Потому что все твои любови — одна любовь, перевранная тысячу раз; одна история, переписанная по-разному. Потому что ты — это ты, и кем бы ни была та, другая, по ночам ты пьешь ее кровь, отвратительно хрюкая и розовея, наливаешься красным, клоп, и она уходит от тебя бледной бесплотной тенью в подземные страны воспоминаний, а ты плачешь, размазывая по морде чужую кровь, плачешь, как Збышек, запертый в комнате с окнами на все четыре стороны света… Отпусти девушку, Акимов. Не трогай ее совсем.
— А вот и папка! — зазвенел над ухом голосок Ксюшки. — А что ты тут прячешься, от кого?
От себя, — ответил Акимов; он сидел в открытой нише третьего яруса, перед бойницей с видом на внешний двор и заозерные рощи.
— От себя не спрячешься, — деловито заметила Дуся, заглядывая в бойницу. — А что у нас тут? Ого… Ударными темпами строим казармы и конюшни четырнадцатого века. Осторожней, Ксюня, тут высоко.

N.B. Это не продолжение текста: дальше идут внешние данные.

-- ==== Sys2Proof/Machine/ScalarInt.lean ====
section
/-! DEFINITION. Integer scalar instructions: majors 0x01 to 0x07 (04 R98-R101, Tables 4-1 and 4-2). -/
namespace Sys2Proof.Machine

/-- 1 or 0 as a word. -/
def ofBool (b : Bool) : Word := if b then 1 else 0
/-- An integer modulo 2^64. -/
def ofInt64 (x : Int) : Word := BitVec.ofInt 64 x

/-- Result of `add` (04 Table 4-1). -/
def aluAdd (a b : Word) : Word := a + b
/-- Result of `sub` (04 Table 4-1). -/
def aluSub (a b : Word) : Word := a - b
/-- Result of `and` (04 Table 4-1). -/
def aluAnd (a b : Word) : Word := a &&& b
/-- Result of `or` (04 Table 4-1). -/
def aluOr (a b : Word) : Word := a ||| b
/-- Result of `xor` (04 Table 4-1). -/
def aluXor (a b : Word) : Word := a ^^^ b
/-- Result of `sll` (04 Table 4-1). -/
def aluSll (a b : Word) : Word := a <<< (b.toNat % 64)
/-- Result of `srl` (04 Table 4-1). -/
def aluSrl (a b : Word) : Word := a >>> (b.toNat % 64)
/-- Result of `sra` (04 Table 4-1). -/
def aluSra (a b : Word) : Word := a.sshiftRight (b.toNat % 64)
/-- Result of `slt` (04 Table 4-1). -/
def aluSlt (a b : Word) : Word := ofBool (decide (a.toInt < b.toInt))
/-- Result of `sltu` (04 Table 4-1). -/
def aluSltu (a b : Word) : Word := ofBool (decide (a.toNat < b.toNat))
/-- Result of `seq` (04 Table 4-1). -/
def aluSeq (a b : Word) : Word := ofBool (a == b)
/-- Result of `min` (04 Table 4-1). -/
def aluMin (a b : Word) : Word := if a.toInt < b.toInt then a else b
/-- Result of `max` (04 Table 4-1). -/
def aluMax (a b : Word) : Word := if a.toInt < b.toInt then b else a
/-- Result of `minu` (04 Table 4-1). -/
def aluMinu (a b : Word) : Word := if a.toNat < b.toNat then a else b
/-- Result of `maxu` (04 Table 4-1). -/
def aluMaxu (a b : Word) : Word := if a.toNat < b.toNat then b else a
/-- Result of `mul` (04 Table 4-1). -/
def aluMul (a b : Word) : Word := a * b
/-- Result of `mulh` (04 Table 4-1). -/
def aluMulh (a b : Word) : Word := ofInt64 (a.toInt * b.toInt / 2 ^ 64)
/-- Result of `mulhu` (04 Table 4-1). -/
def aluMulhu (a b : Word) : Word := BitVec.ofNat 64 (a.toNat * b.toNat / 2 ^ 64)
/-- Result of `mulhsu` (04 Table 4-1). -/
def aluMulhsu (a b : Word) : Word := ofInt64 (a.toInt * b.toNat / 2 ^ 64)
/-- Result of `div` (04 Table 4-1). -/
def aluDiv (a b : Word) : Word := if b = 0 then BitVec.allOnes 64 else ofInt64 (truncDiv a.toInt b.toInt)
/-- Result of `divu` (04 Table 4-1). -/
def aluDivu (a b : Word) : Word := if b = 0 then BitVec.allOnes 64 else BitVec.ofNat 64 (a.toNat / b.toNat)
/-- Result of `rem` (04 Table 4-1). -/
def aluRem (a b : Word) : Word := if b = 0 then a else ofInt64 (truncMod a.toInt b.toInt)
/-- Result of `remu` (04 Table 4-1). -/
def aluRemu (a b : Word) : Word := if b = 0 then a else BitVec.ofNat 64 (a.toNat % b.toNat)
/-- Result of `clz` (04 Table 4-1). -/
def aluClz (a : Word) : Word := BitVec.ofNat 64 (64 - bitlen a.toNat)
/-- Result of `ctz` (04 Table 4-1). -/
def aluCtz (a : Word) : Word := BitVec.ofNat 64 (ctzN 64 a.toNat)
/-- Result of `popc` (04 Table 4-1). -/
def aluPopc (a : Word) : Word := BitVec.ofNat 64 (popcount 64 a.toNat)

/-- `add sd, sa, sb` (04 R100). -/
def execAdd (d a b : SReg) (s : State) : Out := plainH s fun h => .ok (h.alu2 d a b aluAdd)
/-- `sub sd, sa, sb` (04 R100). -/
def execSub (d a b : SReg) (s : State) : Out := plainH s fun h => .ok (h.alu2 d a b aluSub)
/-- `and sd, sa, sb` (04 R100). -/
def execAnd (d a b : SReg) (s : State) : Out := plainH s fun h => .ok (h.alu2 d a b aluAnd)
/-- `or sd, sa, sb` (04 R100). -/
def execOr (d a b : SReg) (s : State) : Out := plainH s fun h => .ok (h.alu2 d a b aluOr)
/-- `xor sd, sa, sb` (04 R100). -/
def execXor (d a b : SReg) (s : State) : Out := plainH s fun h => .ok (h.alu2 d a b aluXor)
/-- `sll sd, sa, sb` (04 R100). -/
def execSll (d a b : SReg) (s : State) : Out := plainH s fun h => .ok (h.alu2 d a b aluSll)
/-- `srl sd, sa, sb` (04 R100). -/
def execSrl (d a b : SReg) (s : State) : Out := plainH s fun h => .ok (h.alu2 d a b aluSrl)
/-- `sra sd, sa, sb` (04 R100). -/
def execSra (d a b : SReg) (s : State) : Out := plainH s fun h => .ok (h.alu2 d a b aluSra)
/-- `slt sd, sa, sb` (04 R100). -/
def execSlt (d a b : SReg) (s : State) : Out := plainH s fun h => .ok (h.alu2 d a b aluSlt)
/-- `sltu sd, sa, sb` (04 R100). -/
def execSltu (d a b : SReg) (s : State) : Out := plainH s fun h => .ok (h.alu2 d a b aluSltu)
/-- `seq sd, sa, sb` (04 R100). -/
def execSeq (d a b : SReg) (s : State) : Out := plainH s fun h => .ok (h.alu2 d a b aluSeq)
/-- `min sd, sa, sb` (04 R100). -/
def execMin (d a b : SReg) (s : State) : Out := plainH s fun h => .ok (h.alu2 d a b aluMin)
/-- `max sd, sa, sb` (04 R100). -/
def execMax (d a b : SReg) (s : State) : Out := plainH s fun h => .ok (h.alu2 d a b aluMax)
/-- `minu sd, sa, sb` (04 R100). -/
def execMinu (d a b : SReg) (s : State) : Out := plainH s fun h => .ok (h.alu2 d a b aluMinu)
/-- `maxu sd, sa, sb` (04 R100). -/
def execMaxu (d a b : SReg) (s : State) : Out := plainH s fun h => .ok (h.alu2 d a b aluMaxu)
/-- `mul sd, sa, sb` (04 R100). -/
def execMul (d a b : SReg) (s : State) : Out := plainH s fun h => .ok (h.alu2 d a b aluMul)
/-- `mulh sd, sa, sb` (04 R100). -/
def execMulh (d a b : SReg) (s : State) : Out := plainH s fun h => .ok (h.alu2 d a b aluMulh)
/-- `mulhu sd, sa, sb` (04 R100). -/
def execMulhu (d a b : SReg) (s : State) : Out := plainH s fun h => .ok (h.alu2 d a b aluMulhu)
/-- `mulhsu sd, sa, sb` (04 R100). -/
def execMulhsu (d a b : SReg) (s : State) : Out := plainH s fun h => .ok (h.alu2 d a b aluMulhsu)
/-- `div sd, sa, sb` (04 R100). -/
def execDiv (d a b : SReg) (s : State) : Out := plainH s fun h => .ok (h.alu2 d a b aluDiv)
/-- `divu sd, sa, sb` (04 R100). -/
def execDivu (d a b : SReg) (s : State) : Out := plainH s fun h => .ok (h.alu2 d a b aluDivu)
/-- `rem sd, sa, sb` (04 R100). -/
def execRem (d a b : SReg) (s : State) : Out := plainH s fun h => .ok (h.alu2 d a b aluRem)
/-- `remu sd, sa, sb` (04 R100). -/
def execRemu (d a b : SReg) (s : State) : Out := plainH s fun h => .ok (h.alu2 d a b aluRemu)
/-- `clz sd, sa` (04 R100). -/
def execClz (d a : SReg) (s : State) : Out := plainH s fun h => .ok (h.alu1 d a aluClz)
/-- `ctz sd, sa` (04 R100). -/
def execCtz (d a : SReg) (s : State) : Out := plainH s fun h => .ok (h.alu1 d a aluCtz)
/-- `popc sd, sa` (04 R100). -/
def execPopc (d a : SReg) (s : State) : Out := plainH s fun h => .ok (h.alu1 d a aluPopc)

/-- `addi sd, sa, imm` (04 R101). -/
def execAddi (d a : SReg) (imm : BitVec 16) (s : State) : Out :=
  plainH s fun h => .ok (h.alu1 d a fun x => x + imm.signExtend 64)
/-- `andi sd, sa, imm` (04 R101). -/
def execAndi (d a : SReg) (imm : BitVec 16) (s : State) : Out :=
  plainH s fun h => .ok (h.alu1 d a fun x => x &&& imm.setWidth 64)
/-- `ori sd, sa, imm` (04 R101). -/
def execOri (d a : SReg) (imm : BitVec 16) (s : State) : Out :=
  plainH s fun h => .ok (h.alu1 d a fun x => x ||| imm.setWidth 64)
/-- `lui sd, imm` (04 R101). -/
def execLui (d : SReg) (imm : BitVec 16) (s : State) : Out :=
  plainH s fun h => .ok (h.setS d (imm.signExtend 64 <<< 16) false)
/-- `slli sd, sa, sh` (04 R101). -/
def execSlli (d a : SReg) (sh : BitVec 6) (s : State) : Out := plainH s fun h => .ok (h.alu1 d a fun x => x <<< sh.toNat)
/-- `srli sd, sa, sh` (04 R101). -/
def execSrli (d a : SReg) (sh : BitVec 6) (s : State) : Out := plainH s fun h => .ok (h.alu1 d a fun x => x >>> sh.toNat)
/-- `srai sd, sa, sh` (04 R101). -/
def execSrai (d a : SReg) (sh : BitVec 6) (s : State) : Out :=
  plainH s fun h => .ok (h.alu1 d a fun x => x.sshiftRight sh.toNat)

end Sys2Proof.Machine
end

Как ты думаешь, закончат к Международному дню трудящихся?
— Не — а, — ответила Ксюшка. — Они тут всегда строятся.
Таня хмыкнула.
— Seat down, please, — предложил Акимов; девицы с сомнением оглядели заледенелый выступ, но послушались и дисциплинированно присели: Таня рядышком, Дуся с Ксюшкой напротив.
— О чем грустим? — вежливо поинтересовалась Дуся, оглядываясь по сторонам и явно думая о чем-то своем; Акимов впервые видел ее такой нервно-оживленной и непроницаемой, застегнутой на все пуговицы; он понял, что она устала от напряжения, от постоянного его внимания, боится его обидеть и мечтает поскорее оказаться в своем купе, в поезде на Москву; вот и все, отметил он почти без эмоций.
— А знаешь, папка, что мы решили? Что хорошо было бы жить в этом замке всем вместе: я, ты, Дуся, Таня, мама, бабушка, а еще дядя Миша с тетей Олей и Лешкой, Феля с Бимом, дядя…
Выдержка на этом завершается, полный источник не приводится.